» Task item: The entries need to be copied exactly.

═════ Information ═════

-- ==== Sys2Proof/Laws/Text.lean ====
section
/-! SUPPORT. What the passage of bytes through the scan and the tokeniser comes to, said once for a whole
packet and a whole text. -/

namespace Sys2Proof.Machine

/-- After the first terminator nothing but the offset changes (R73, R74). -/
theorem scan_after_end (p : List Byte) (r : Scan) {k : Nat} (h : r.tidyLen = some k) :
    p.foldl scanStep r = ⟨r.off + p.length, some k, r.nonAscii⟩ := by
  induction p generalizing r with
  | nil => cases r; simp_all
  | cons b rest ih =>
    rw [List.foldl_cons, ih]
    · unfold scanStep scanTerm scanPlain scanNonAscii
      split
      · simp; omega
      · split <;> simp [h] <;> omega
    · unfold scanStep scanTerm scanPlain scanNonAscii
      split
      · simp [h]
      · split <;> simp [h]

/-- Before the first terminator the offset advances and any non-ASCII byte is noted. -/
theorem scan_before_end (p : List Byte) (r : Scan) (h : r.tidyLen = none)
    (hp : ∀ b ∈ p, isTerm b = false) :
    p.foldl scanStep r = ⟨r.off + p.length, none, r.nonAscii || p.any fun b => !isAscii b⟩ := by
  induction p generalizing r with
  | nil => cases r; simp_all
  | cons b rest ih =>
    have hb : isTerm b = false := hp b (by simp)
    rw [List.foldl_cons, ih _ _ fun c hc => hp c (by simp [hc])]
    · cases ha : isAscii b <;>
        simp [scanStep, hb, ha, scanPlain, scanNonAscii, h] <;> omega
    · cases ha : isAscii b <;> simp [scanStep, hb, ha, scanPlain, scanNonAscii, h]

/-- The scan of a packet whose first terminator stands after `q`: `k = |q|`, and a non-ASCII byte counts
exactly if it is in `q`. -/
theorem scanPacket_split (q rest : List Byte) (b : Byte) (hb : isTerm b = true)
    (hq : ∀ c ∈ q, isTerm c = false) :
    scanPacket (q ++ b :: rest)
      = ⟨q.length + rest.length + 1, some q.length, q.any fun c => !isAscii c⟩ := by
  unfold scanPacket
  rw [List.foldl_append, scan_before_end q Scan.init rfl hq, List.foldl_cons,
    scan_after_end (k := q.length)]
  · simp [scanStep, hb, scanTerm, Scan.init]; omega
  · simp [scanStep, hb, scanTerm, Scan.init]

/-- A list with a terminator in it splits at the first one. -/
theorem split_at_first_term {p : List Byte} (h : ∃ b ∈ p, isTerm b = true) :
    ∃ q b rest, p = q ++ b :: rest ∧ isTerm b = true ∧ ∀ c ∈ q, isTerm c = false := by
  induction p with
  | nil => simp at h
  | cons a l ih =>
    cases ha : isTerm a with
    | true => exact ⟨[], a, l, rfl, ha, by simp⟩
    | false =>
      obtain ⟨b, hb, ht⟩ := h
      have : b ∈ l := by
        rcases List.mem_cons.mp hb with rfl | hb
        · rw [ha] at ht; cases ht
        · exact hb
      obtain ⟨q, c, rest, rfl, hc, hq⟩ := ih ⟨b, this, ht⟩
      exact ⟨a :: q, c, rest, rfl, hc, by simpa [ha] using hq⟩

/-- Tokens already ended stay in front of those to come. -/
theorem tok_fold_done (l : List Byte) (d : List (List Byte)) (c : List Byte) :
    l.foldl tokStep ⟨d, c⟩
      = { done := d ++ (l.foldl tokStep ⟨[], c⟩).done, cur := (l.foldl tokStep ⟨[], c⟩).cur } := by
  induction l generalizing d c with
  | nil => simp
  | cons b rest ih =>
    simp only [List.foldl_cons, tokStep, tokBreak, tokChar]
    split
    · split
      · exact ih d c
      · simp only [List.nil_append]
        rw [ih (d ++ [c]) [], ih [c] []]
        simp
    · exact ih d (c ++ [b])

/-- The tokens of a text, from a tokeniser with ended tokens `d`. -/
theorem tokFinish_fold_done (l : List Byte) (d : List (List Byte)) (c : List Byte) :
    tokFinish (l.foldl tokStep ⟨d, c⟩) = d ++ tokFinish (l.foldl tokStep ⟨[], c⟩) := by
  rw [tok_fold_done]
  unfold tokFinish tokBreak
  dsimp only
  split <;> simp

/-- Token characters gather in the open token. -/
theorem tok_fold_run (run : List Byte) (d : List (List Byte)) (c : List Byte)
    (h : ∀ b ∈ run, isWs b = false) : run.foldl tokStep ⟨d, c⟩ = ⟨d, c ++ run⟩ := by
  induction run generalizing c with
  | nil => simp
  | cons b rest ih =>
    rw [List.foldl_cons]
    have : tokStep ⟨d, c⟩ b = ⟨d, c ++ [b]⟩ := by simp [tokStep, h b (by simp), tokChar]
    rw [this, ih _ fun x hx => h x (by simp [hx])]
    simp

/-- White space with no token open changes nothing. -/
theorem tok_fold_ws (ws : List Byte) (d : List (List Byte)) (h : ∀ b ∈ ws, isWs b = true) :
    ws.foldl tokStep ⟨d, []⟩ = ⟨d, []⟩ := by
  induction ws with
  | nil => rfl
  | cons b rest ih =>
    rw [List.foldl_cons]
    have : tokStep ⟨d, []⟩ b = ⟨d, []⟩ := by simp [tokStep, h b (by simp), tokBreak]
    rw [this, ih fun x hx => h x (by simp [hx])]

/-- Trailing white space changes no token. -/
theorem tokFinish_fold_ws (ws : List Byte) (t : Tokens) (h : ∀ b ∈ ws, isWs b = true) :
    tokFinish (ws.foldl tokStep t) = tokFinish t := by
  induction ws generalizing t with
  | nil => rfl
  | cons b rest ih =>
    rw [List.foldl_cons, ih _ fun x hx => h x (by simp [hx])]
    unfold tokFinish tokStep tokBreak
    simp only [h b (by simp), if_true]
    split <;> simp_all

/-- Every byte a `takeWhile` keeps has the property. -/
theorem all_takeWhile_ws (l : List Byte) : ∀ b ∈ l.takeWhile isWs, isWs b = true := by
  intro b hb
  exact List.mem_takeWhile_imp hb

/-- The trim is white space off both ends. -/
theorem trimText_split (l : List Byte) :
    ∃ w w', l = w ++ trimText l ++ w' ∧ (∀ b ∈ w, isWs b = true) ∧ ∀ b ∈ w', isWs b = true := by
  refine ⟨l.takeWhile isWs, ((l.dropWhile isWs).reverse.takeWhile isWs).reverse, ?_,
    all_takeWhile_ws l, ?_⟩
  · have h := List.takeWhile_append_dropWhile (p := isWs) (l := (l.dropWhile isWs).reverse)
    have h2 := congrArg List.reverse h
    rw [List.reverse_append, List.reverse_reverse] at h2
    rw [trimText, List.append_assoc, h2, List.takeWhile_append_dropWhile]
  · intro b hb
    exact all_takeWhile_ws _ b (by simpa using hb)

/-- Trimming first makes no difference to the tokens (R75's corner case). -/
theorem tokenize_eq_fold (l : List Byte) :
    tokenize l = tokFinish (l.foldl tokStep Tokens.init) := by
  obtain ⟨w, w', hl, hw, hw'⟩ := trimText_split l
  conv_rhs => rw [hl]
  rw [List.foldl_append, List.foldl_append, tokFinish_fold_ws _ _ hw', Tokens.init,
    tok_fold_ws w [] hw]
  rfl

end Sys2Proof.Machine
end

═════

» Finished task:
-- ==== Sys2Proof/Laws/Text.lean ====
section
/-! SUPPORT. What the passage of bytes through the scan and the tokeniser comes to, said once for a whole
packet and a whole text. -/

namespace Sys2Proof.Machine

/-- After the first terminator nothing but the offset changes (R73, R74). -/
theorem scan_after_end (p : List Byte) (r : Scan) {k : Nat} (h : r.tidyLen = some k) :
    p.foldl scanStep r = ⟨r.off + p.length, some k, r.nonAscii⟩ := by
  induction p generalizing r with
  | nil => cases r; simp_all
  | cons b rest ih =>
    rw [List.foldl_cons, ih]
    · unfold scanStep scanTerm scanPlain scanNonAscii
      split
      · simp; omega
      · split <;> simp [h] <;> omega
    · unfold scanStep scanTerm scanPlain scanNonAscii
      split
      · simp [h]
      · split <;> simp [h]

/-- Before the first terminator the offset advances and any non-ASCII byte is noted. -/
theorem scan_before_end (p : List Byte) (r : Scan) (h : r.tidyLen = none)
    (hp : ∀ b ∈ p, isTerm b = false) :
    p.foldl scanStep r = ⟨r.off + p.length, none, r.nonAscii || p.any fun b => !isAscii b⟩ := by
  induction p generalizing r with
  | nil => cases r; simp_all
  | cons b rest ih =>
    have hb : isTerm b = false := hp b (by simp)
    rw [List.foldl_cons, ih _ _ fun c hc => hp c (by simp [hc])]
    · cases ha : isAscii b <;>
        simp [scanStep, hb, ha, scanPlain, scanNonAscii, h] <;> omega
    · cases ha : isAscii b <;> simp [scanStep, hb, ha, scanPlain, scanNonAscii, h]

/-- The scan of a packet whose first terminator stands after `q`: `k = |q|`, and a non-ASCII byte counts
exactly if it is in `q`. -/
theorem scanPacket_split (q rest : List Byte) (b : Byte) (hb : isTerm b = true)
    (hq : ∀ c ∈ q, isTerm c = false) :
    scanPacket (q ++ b :: rest)
      = ⟨q.length + rest.length + 1, some q.length, q.any fun c => !isAscii c⟩ := by
  unfold scanPacket
  rw [List.foldl_append, scan_before_end q Scan.init rfl hq, List.foldl_cons,
    scan_after_end (k := q.length)]
  · simp [scanStep, hb, scanTerm, Scan.init]; omega
  · simp [scanStep, hb, scanTerm, Scan.init]

/-- A list with a terminator in it splits at the first one. -/
theorem split_at_first_term {p : List Byte} (h : ∃ b ∈ p, isTerm b = true) :
    ∃ q b rest, p = q ++ b :: rest ∧ isTerm b = true ∧ ∀ c ∈ q, isTerm c = false := by
  induction p with
  | nil => simp at h
  | cons a l ih =>
    cases ha : isTerm a with
    | true => exact ⟨[], a, l, rfl, ha, by simp⟩
    | false =>
      obtain ⟨b, hb, ht⟩ := h
      have : b ∈ l := by
        rcases List.mem_cons.mp hb with rfl | hb
        · rw [ha] at ht; cases ht
        · exact hb
      obtain ⟨q, c, rest, rfl, hc, hq⟩ := ih ⟨b, this, ht⟩
      exact ⟨a :: q, c, rest, rfl, hc, by simpa [ha] using hq⟩

/-- Tokens already ended stay in front of those to come. -/
theorem tok_fold_done (l : List Byte) (d : List (List Byte)) (c : List Byte) :
    l.foldl tokStep ⟨d, c⟩
      = { done := d ++ (l.foldl tokStep ⟨[], c⟩).done, cur := (l.foldl tokStep ⟨[], c⟩).cur } := by
  induction l generalizing d c with
  | nil => simp
  | cons b rest ih =>
    simp only [List.foldl_cons, tokStep, tokBreak, tokChar]
    split
    · split
      · exact ih d c
      · simp only [List.nil_append]
        rw [ih (d ++ [c]) [], ih [c] []]
        simp
    · exact ih d (c ++ [b])

/-- The tokens of a text, from a tokeniser with ended tokens `d`. -/
theorem tokFinish_fold_done (l : List Byte) (d : List (List Byte)) (c : List Byte) :
    tokFinish (l.foldl tokStep ⟨d, c⟩) = d ++ tokFinish (l.foldl tokStep ⟨[], c⟩) := by
  rw [tok_fold_done]
  unfold tokFinish tokBreak
  dsimp only
  split <;> simp

/-- Token characters gather in the open token. -/
theorem tok_fold_run (run : List Byte) (d : List (List Byte)) (c : List Byte)
    (h : ∀ b ∈ run, isWs b = false) : run.foldl tokStep ⟨d, c⟩ = ⟨d, c ++ run⟩ := by
  induction run generalizing c with
  | nil => simp
  | cons b rest ih =>
    rw [List.foldl_cons]
    have : tokStep ⟨d, c⟩ b = ⟨d, c ++ [b]⟩ := by simp [tokStep, h b (by simp), tokChar]
    rw [this, ih _ fun x hx => h x (by simp [hx])]
    simp

/-- White space with no token open changes nothing. -/
theorem tok_fold_ws (ws : List Byte) (d : List (List Byte)) (h : ∀ b ∈ ws, isWs b = true) :
    ws.foldl tokStep ⟨d, []⟩ = ⟨d, []⟩ := by
  induction ws with
  | nil => rfl
  | cons b rest ih =>
    rw [List.foldl_cons]
    have : tokStep ⟨d, []⟩ b = ⟨d, []⟩ := by simp [tokStep, h b (by simp), tokBreak]
    rw [this, ih fun x hx => h x (by simp [hx])]

/-- Trailing white space changes no token. -/
theorem tokFinish_fold_ws (ws : List Byte) (t : Tokens) (h : ∀ b ∈ ws, isWs b = true) :
    tokFinish (ws.foldl tokStep t) = tokFinish t := by
  induction ws generalizing t with
  | nil => rfl
  | cons b rest ih =>
    rw [List.foldl_cons, ih _ fun x hx => h x (by simp [hx])]
    unfold tokFinish tokStep tokBreak
    simp only [h b (by simp), if_true]
    split <;> simp_all

/-- Every byte a `takeWhile` keeps has the property. -/
theorem all_takeWhile_ws (l : List Byte) : ∀ b ∈ l.takeWhile isWs, isWs b = true := by
  intro b hb
  exact List.mem_takeWhile_imp hb

/-- The trim is white space off both ends. -/
theorem trimText_split (l : List Byte) :
    ∃ w w', l = w ++ trimText l ++ w' ∧ (∀ b ∈ w, isWs b = true) ∧ ∀ b ∈ w', isWs b = true := by
  refine ⟨l.takeWhile isWs, ((l.dropWhile isWs).reverse.takeWhile isWs).reverse, ?_,
    all_takeWhile_ws l, ?_⟩
  · have h := List.takeWhile_append_dropWhile (p := isWs) (l := (l.dropWhile isWs).reverse)
    have h2 := congrArg List.reverse h
    rw [List.reverse_append, List.reverse_reverse] at h2
    rw [trimText, List.append_assoc, h2, List.takeWhile_append_dropWhile]
  · intro b hb
    exact all_takeWhile_ws _ b (by simpa using hb)

/-- Trimming first makes no difference to the tokens (R75's corner case). -/
theorem tokenize_eq_fold (l : List Byte) :
    tokenize l = tokFinish (l.foldl tokStep Tokens.init) := by
  obtain ⟨w, w', hl, hw, hw'⟩ := trimText_split l
  conv_rhs => rw [hl]
  rw [List.foldl_append, List.foldl_append, tokFinish_fold_ws _ _ hw', Tokens.init,
    tok_fold_ws w [] hw]
  rfl

end Sys2Proof.Machine
end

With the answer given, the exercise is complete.